The two instruments are certainly connected by language, both in ancient Greek and medieval literature. The Greek kithára (κιθάρα), Latin cithara and Assyrian chetarah are the names for a lyre for which there is evidence dating back to the 9th or 8th century BCE. However, in ancient usage, the word was used not just for lyres in their various forms, but for any plucked stringed instrument. Medieval and renaissance musicians and writers, wishing to link their musical instrument names to ancient Greek and Roman sources, used kithára/cithara as the root word for citole, cittern, gittern, guitar, and so on, or used the actual word indiscriminately for lyres, harps, citoles, psalteries, citterns, guitars, orpharions, and indeed for any instrument with strings, just as the Greek writers of the 9th or 8th century BCE onwards did. Likewise, in medieval literature lira or lyra sometimes meant a lyre, but on other occasions it meant a harp, a gittern, a fiddle, and so on.

Above is a very rare example of medieval instrument illustrations that are labelled, to demonstrate the problem of vague and contradictory nomenclature. This is a detail from folio 13r of Liber astrologiae, an abbreviated version by Georgius Fendulus (12th century) of an astrological treatise by Abu Ma’shar, also known as Albumazar (787–886 CE). This copy was made in The Netherlands in c. 1325–75 (British Library Sloane 3983). In the centre we see a gittern, unlabelled; beneath the gittern a “viola” and its “arcus” or bow, in other sources called a viella, vielle, viguela, fedele, vedel, or phiala; below right of the “viola” is a simfony (symphonie, symphonia, other variant spellings, organistrum), which in this case is labelled above the harp and called a “Giga”, a word used in other contexts for fiddles; and the harp, in other sources called harpe, arpa or cithara, is here called a “lira”, the word used in other contexts for a lyre. The point is repeated across a range of medieval literature, illustrating that, in trying to delineate lyre and harp development or even simply identify an instrument from the written word alone, the inconsistency of language often hinders.

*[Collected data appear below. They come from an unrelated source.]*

/-- The data flash (14). -/
structure Flash where
  /-- The raw region: bytes other than 0xFF, in ascending order of address. [64 KiB | 14 R384 | erased, DESIGN CHOICE,
  log entry 3] -/
  raw : List Host.Cell
  /-- Words programmed since power-up or the erasure of their sector, with how often. [8,192 | 14 R390 | none] -/
  programs : List (Nat × Nat)
  /-- Words whose content is not settled (torn, badly programmed, or programmed a third time): the word, the bits it
  may hold and the bits it must hold, 8 bytes each, and whether MARGIN_READ is sure to find it weak.
  [8,192 | 14 R390, R395 | none] -/
  torn : List (Nat × List Byte × List Byte × Bool)
  /-- Programs of each word since its sector was erased, whatever the power cycle. [8,192 | 14 R390 | none] -/
  burns : List (Nat × Nat)
  /-- Sectors whose content an abandoned erase left undefined. [16 | 14 R395 | 0] -/
  undefinedSectors : BitVec 16
  /-- Protection level. [2 | 14 R387 | 3, ALL] -/
  protect : Nat
  /-- The raw operation. [- | 14 R419 | none] -/
  op : RawOp
  /-- Erase counts of raw sectors. [16 × 32, stick | 14 R410 | 0, DESIGN CHOICE, log entry 3] -/
  rawErases : Tab Nat 16
  /-- Raw sectors retired. [16 | 14 R419 | 0] -/
  rawRetired : BitVec 16
  /-- Record-store sectors retired. [16 | 14 R419 | 0] -/
  recRetired : BitVec 16
  /-- The record store. [16 sectors | 14 R399 | erased, sector 0 open, DESIGN CHOICE, log entry 3] -/
  sectors : Tab Sector 16
  /-- NEXT_RSEQ. [32 | 14 R400 | 0, DESIGN CHOICE, log entry 3] -/
  nextRseq : Nat
  /-- Appends under way, oldest first. [- | 14 R385 | none] -/
  appends : List Append
  /-- From when the append in hand is programmed. [now | 14 R385 | 0] -/
  servedAt : Nat
  /-- The garbage collection under way. [- | 14 R401 | none] -/
  gc : Option GcRun
  /-- The record scan has completed. [1 | 02 R44 | no] -/
  scanned : Bool
  /-- The flash checks that run, earliest first: unit code, the record append one follows, and its start.
  [8, -, now | 14 R411 | none] -/
  checks : List (Nat × Option Append × Nat)
  /-- The clean-shutdown marker is still to be consumed below −45 °C. [1 | 14 R406 | no] -/
  markDue : Bool
deriving DecidableEq, Repr

/-- A Score total with its rollover count (15 R433). -/
structure Total where
  value : Nat
  roll : Nat
deriving DecidableEq, Repr

/-- A set of legal totals: volumes, areas, distances (15 R425). -/
structure Totals where
  vol : Tab Total 4
  area : Tab Total 4
  dist : Tab Total 2
deriving DecidableEq, Repr

/-- An audit record (15 R440). -/
structure AuditRec where
  aseq : Word
  type : Nat
  /-- FLAGS. [8 | 15 R440 | -] -/
  flags : Nat
  session : Nat
  tbc : Int
  eventCtr : Nat
  data : List Byte
  /-- Its CRC fails: VMET collapsed while it was written. [1 | 15 R440 | -] -/
  torn : Bool
deriving DecidableEq, Repr

/-- An open rated-condition mark (15 R437). -/
structure Mark where
  start : Int
  input : Nat
  vol : Tab Total 4
  area : Tab Total 4
deriving DecidableEq, Repr

/-- The states of the Score time base (09 R250). -/
inductive ScoreTb where
  | noRef | acquiring | locked | holdover
deriving DecidableEq, Repr

/-- The seal (15 R449). -/
inductive Seal where
  | unsealed | sealed | sealMode
deriving DecidableEq, Repr

/-- The Score's judgement of the ground of one flow line (15 R438). -/
structure LineGround where
  /-- The secondary is in use. [1 | 15 R438 | no] -/
  secondary : Bool
  /-- Implausible since. [now | 15 R438 | none] -/
  implausible : Option Nat
  /-- Plausible since. [now | 15 R438 | none] -/
  plausible : Option Nat
  /-- The next pulse has no previous pulse to measure from. [1 | 15 R426 | yes] -/
  fresh : Bool
deriving DecidableEq, Repr

/-- A slot of the totals ring (15 R434). -/
structure RingSlot where
  /-- Its sequence. [- | 15 R435 | -] -/
  seq : Nat
  /-- Its CRC-32 fails: the commit was torn. [1 | 15 R434, R435 | -] -/
  torn : Bool
  life : Totals
  job : Totals
  raw : Tab Total 8
  volRes : Tab Nat 4
  distRes : Tab Nat 2
  areaRes : Tab Nat 4
  pending : Tab Nat 6
  unmapped : Tab Nat 2
  eventCtr : Nat
  jobOpen : Bool
  jobId : Word
  session : Nat
  tbc : Int
deriving DecidableEq, Repr

/-- A message of the mailbox, stamped at its commit slot (15 R442). -/
structure MailMsg where
  packet : Packet
  stamp : Int
  /-- NEWEST of SCORE_AUDIT_READ, from the snapshot. [32 | 15 R448 | -] -/
  newest : Word
  /-- The lifetime totals at the commit slot, where a job splits, with what its pending pulses have become since.
  [10 | 15 R432 | -] -/
  life : Totals
  /-- The pending pulses at the commit slot. [6 × 48 | 15 R432 | -] -/
  pending : Tab Nat 6
  /-- The packet came over the chain, and its reply goes upstream. [1 | 16 R474 | -] -/
  viaChain : Bool
  /-- The number that follows its bar's, where its reply is the packet's first and may count in PREV_ACCEPTED.
  [16 | 03 R82 | -] -/
  bar : Option Nat
deriving DecidableEq, Repr

/-- An answer of the Score that awaits the publication (15 R442). -/
structure MailAnswer where
  opc : Byte
  tag : Byte
  status : Byte
  data : List Byte
deriving DecidableEq, Repr

/-- The Score die (09, 15). -/
structure Score where
  /-- Variant: on a VX48-S the legal functions are fused off. [1 | 00 R9 | VX48-M, DESIGN CHOICE, log entry 2] -/
  variant : Variant
  /-- VMET is valid and the Score reset has ended. [1 | 02 R39 | no, DESIGN CHOICE, log entry 4] -/
  powered : Bool
  /-- Reference mode was sampled at XOUT. [1 | 09 R248 | crystal mode] -/
  refMode : Bool
  /-- The frequency at XIN in Hz; none while no reference is there. [- | 09 R249 | none, DESIGN CHOICE, log entry 4] -/
  reference : Option Nat
  /-- MSEAL was sampled high; inactive on a VX48-S. [1 | 15 R452, 00 R9 | 0] -/
  mseal : Bool
  /-- The level MSEAL is driven to; none while it is an input or the Score is held. [1 | 15 R454 | none] -/
  msealOut : Option Bool
  /-- The seal. [2 | 15 R453 | unsealed, DESIGN CHOICE, log entry 2] -/
  sealSt : Seal
  /-- INSTRUMENT. [16 bytes | 15 R449 | zeros] -/
  instrument : List Byte
  /-- The Score time base. [2 | 09 R250 | NO_REF] -/
  tb : ScoreTb
  /-- The Score's TBC. [64 | 09 R250 | 0] -/
  tbc : Int
  /-- The Score's own time in ticks, on which it times whatever it does by itself. [- | 15 R422, R423 | 0] -/
  own : Nat
  /-- It has locked in this Score power cycle. [1 | 09 R250 | no] -/
  locked : Bool
  /-- A lock attempt failed before the first lock. [1 | 09 R253 | no] -/
  failed : Bool
  /-- When the Score reset ended. [own | 02 R39 | 0] -/
  resetAt : Nat
  /-- When the Score reset ended, or the lock attempt began. [own | 09 R250 | 0] -/
  attemptAt : Nat
  /-- When it relocked, while its TIMEBASE mark stands. [own | 09 R259 | none] -/
  relockedAt : Option Nat
  /-- The Score scan has completed. [1 | 02 R45 | no] -/
  scanned : Bool
  /-- Levels of TI0 to TI7. [8 | 09 R261 | low, DESIGN CHOICE, log entry 8] -/
  levels : Tab Bool 8
  /-- Rising edges. [8 × 48, wrap | 09 R261 | 0] -/
  rising : Tab Nat 8
  /-- Falling edges. [8 × 48, wrap | 09 R261 | 0] -/
  falling : Tab Nat 8
  /-- Wrap flags of the rising counts. [8 | 09 R261 | 0] -/
  riseWrap : Tab Bool 8
  /-- Wrap flags of the falling counts. [8 | 09 R261 | 0] -/
  fallWrap : Tab Bool 8
  /-- Raw totals. [8 | 15 R424 | 0, DESIGN CHOICE, log entry 3] -/
  raw : Tab Total 8
  /-- Lifetime totals. [10 | 15 R433 | 0, DESIGN CHOICE, log entry 3] -/
  life : Totals
  /-- Job totals. [10 | 15 R432 | 0, DESIGN CHOICE, log entry 3] -/
  job : Totals
  /-- Volume residues. [4 | 15 R425 | 0] -/
  volRes : Tab Nat 4
  /-- Distance residues. [2 | 15 R425 | 0] -/
  distRes : Tab Nat 2
  /-- Area residues. [4 | 15 R426 | 0] -/
  areaRes : Tab Nat 4
  /-- Pending pulses of TI0 to TI5. [6 × 48 | 15 R429 | 0] -/
  pending : Tab Nat 6
  /-- Unmapped pulses of TI4, TI5. [2 × 48 | 15 R429 | 0] -/
  unmapped : Tab Nat 2
  /-- The lines whose area could not be computed at an unmapped pulse of the open UNSET mark. [4 | 15 R437 | 0] -/
  unsetLines : BitVec 4
  /-- The calibration block in effect. [48 bytes | 15 R428 | unset] -/
  cal : Option (List Byte)
  /-- The section block in effect, in its 386-byte form. [386 bytes | 15 R428 | unset] -/
  sec : Option (List Byte)
  /-- The items of the calibration block that have been set in this Score power cycle. [6 | 15 R429 | 0] -/
  everSet : BitVec 6
  /-- The last logged calibration block. [48 bytes | 15 R430 | none: compares as zeros] -/
  logCal : Option (List Byte)
  /-- The last logged section block. [386 bytes | 15 R430 | none: compares as zeros] -/
  logSec : Option (List Byte)
  /-- The set log in flash, which alternates between its sectors: the last logged calibration and section blocks.
  [2 sectors | 15 R436 | none] -/
  setLog : Tab (Option (List Byte) × Option (List Byte)) 2
  /-- The sector of the set log written last. [1 | 15 R436 | 0] -/
  setNewest : Fin 2
  /-- EVENT_CTR. [20 | 15 R431 | 0, DESIGN CHOICE, log entry 3] -/
  eventCtr : Nat
  /-- JOB_OPEN. [1 | 15 R432 | no] -/
  jobOpen : Bool
  /-- JOB_ID, open or last. [32 | 15 R444 | 0] -/
  jobId : Word
  /-- SESSION. [16, wraps | 15 R440 | 0, DESIGN CHOICE, log entry 3] -/
  session : Nat
  /-- DIAG suppression mask. [5 | 15 R439 | 0] -/
  diag : BitVec 5
  /-- The open marks: 0 TIMEBASE, 1 TEMP_LOW, 2 TEMP_HIGH, 3 UNSET, 4 to 7 GROUND of lines 0 to 3.
  [8 | 15 R437 | none] -/
  marks : Tab (Option Mark) 8
  /-- The ground of each flow line. [4 | 15 R438 | primary] -/
  lines : Tab LineGround 4
  /-- Times of the last legal pulse of TI4, TI5, and the last period. [own | 15 R438 | none] -/
  ground : Tab (Option Nat × Option Nat) 2
  /-- Tap samples since the last legal pulse of TI4, TI5. [2 | 15 R426 | 0] -/
  samples : Tab Nat 2
  /-- Of those, the samples in which each section was energised. [2 × 32 | 15 R426 | 0] -/
  energised : Tab (Tab Nat 32) 2
  /-- The last tap sample. [48 | 15 R423 | 0] -/
  taps : Mask
  /-- When it was taken. [own | 15 R423 | 0] -/
  sampledAt : Nat
  /-- When the ground was last judged. [own | 15 R438 | 0] -/
  judgedAt : Nat
  /-- The audit trail, oldest first, at most 640. [640 × 64 bytes | 15 R436 | empty, DESIGN CHOICE, log entry 3] -/
  audit : List AuditRec
  /-- ASEQ of the next record. [32, wraps | 15 R440 | 0, DESIGN CHOICE, log entry 3] -/
  nextAseq : Word
  /-- AUDIT_DROPPED. [32, sticks | 15 R441 | 0] -/
  auditDropped : Nat
  /-- Audit records held in RAM below −45 °C, oldest first, at most 32. [32 | 15 R436 | none] -/
  heldAudit : List AuditRec
  /-- The ring. [64 × 256 bytes | 15 R434, R436 | erased, DESIGN CHOICE, log entry 3] -/
  ring : Tab (Option RingSlot) 64
  /-- The slot of the next commit. [6 | 15 R434 | 0] -/
  ringNext : Fin 64
  /-- When the last commit began. [own | 15 R434 | none] -/
  commitAt : Option Nat
  /-- The first change since the last commit. [own | 15 R434 | none] -/
  changedAt : Option Nat
  /-- A ring commit is postponed below −45 °C. [1 | 15 R436 | no] -/
  commitDue : Bool
  /-- Programming is blocked below −45 °C. [1 | 15 R436 | no] -/
  cold : Bool
  /-- Die temperature in 0.1 °C. [16 | 15 R437 | 0, DESIGN CHOICE, log entry 6] -/
  temp : Int
  /-- Mailbox ACCEPTED. [32, sticks | 15 R449 | 0] -/
  accepted : Nat
  /-- Mailbox REJECTED. [32, sticks | 15 R449 | 0] -/
  rejected : Nat
  /-- The reasons of the rejections not yet published. [- | 15 R455 | none] -/
  rejects : List Nat
  /-- The answers that await the publication. [- | 15 R442 | none] -/
  answers : List MailAnswer
  /-- The rollovers not yet published: SET, INDEX, count. [- | 15 R455 | none] -/
  rollovers : List (Nat × Nat × Nat)
  /-- The legal events not yet published: block and counter. [- | 15 R455 | none] -/
  legalEvents : List (Nat × Nat)
  /-- The job starts and ends not yet published: 0 start or 1 end, and JOB_ID. [- | 15 R455 | none] -/
  jobEvents : List (Nat × Word)
  /-- The marks begun or ended and not yet published: cause, 1 begun or 0 ended. [- | 15 R455 | none] -/
  markEvents : List (Nat × Nat)
  /-- The previous session of an unpowered interval not yet published. [16 | 15 R455 | none] -/
  unpowered : Option Nat
  /-- The power-fail line is high. [1 | 01 R19 | low] -/
  powerFail : Bool
  /-- The answer last sent on the Laxitia port. [bytes | 15 R450 | none] -/
  laxitia : List Byte
  /-- When its last character ends. [own | 15 R450 | 0] -/
  laxUntil : Nat
deriving DecidableEq, Repr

This is further illustrated by a passage in Conflictus Ovis et Lini (Dispute Between Sheep and Flax) by Winrich von Trier (also known as Wenrico), fl. 1080–90, in which a sheep describes the uses to which her body can be put: “the intestines in our body give sweet enjoyment for the delight of man. The divine string resounds with sweetness suitably joined to the lyra, the psalterium and the cithara.” To which instruments is Winrich’s sheep referring? Gut was the chief string material generally, so that yields no clues. The psalterium cannot be the psaltery, as that was strung with wire. Lyra and cithara may mean lyre and harp, or they may be two words for a lyre, but since both words were used to describe any stringed instrument we are left to guess Wenrico’s intention. He may have used these terms to be deliberately vague, to signify any stringed instruments.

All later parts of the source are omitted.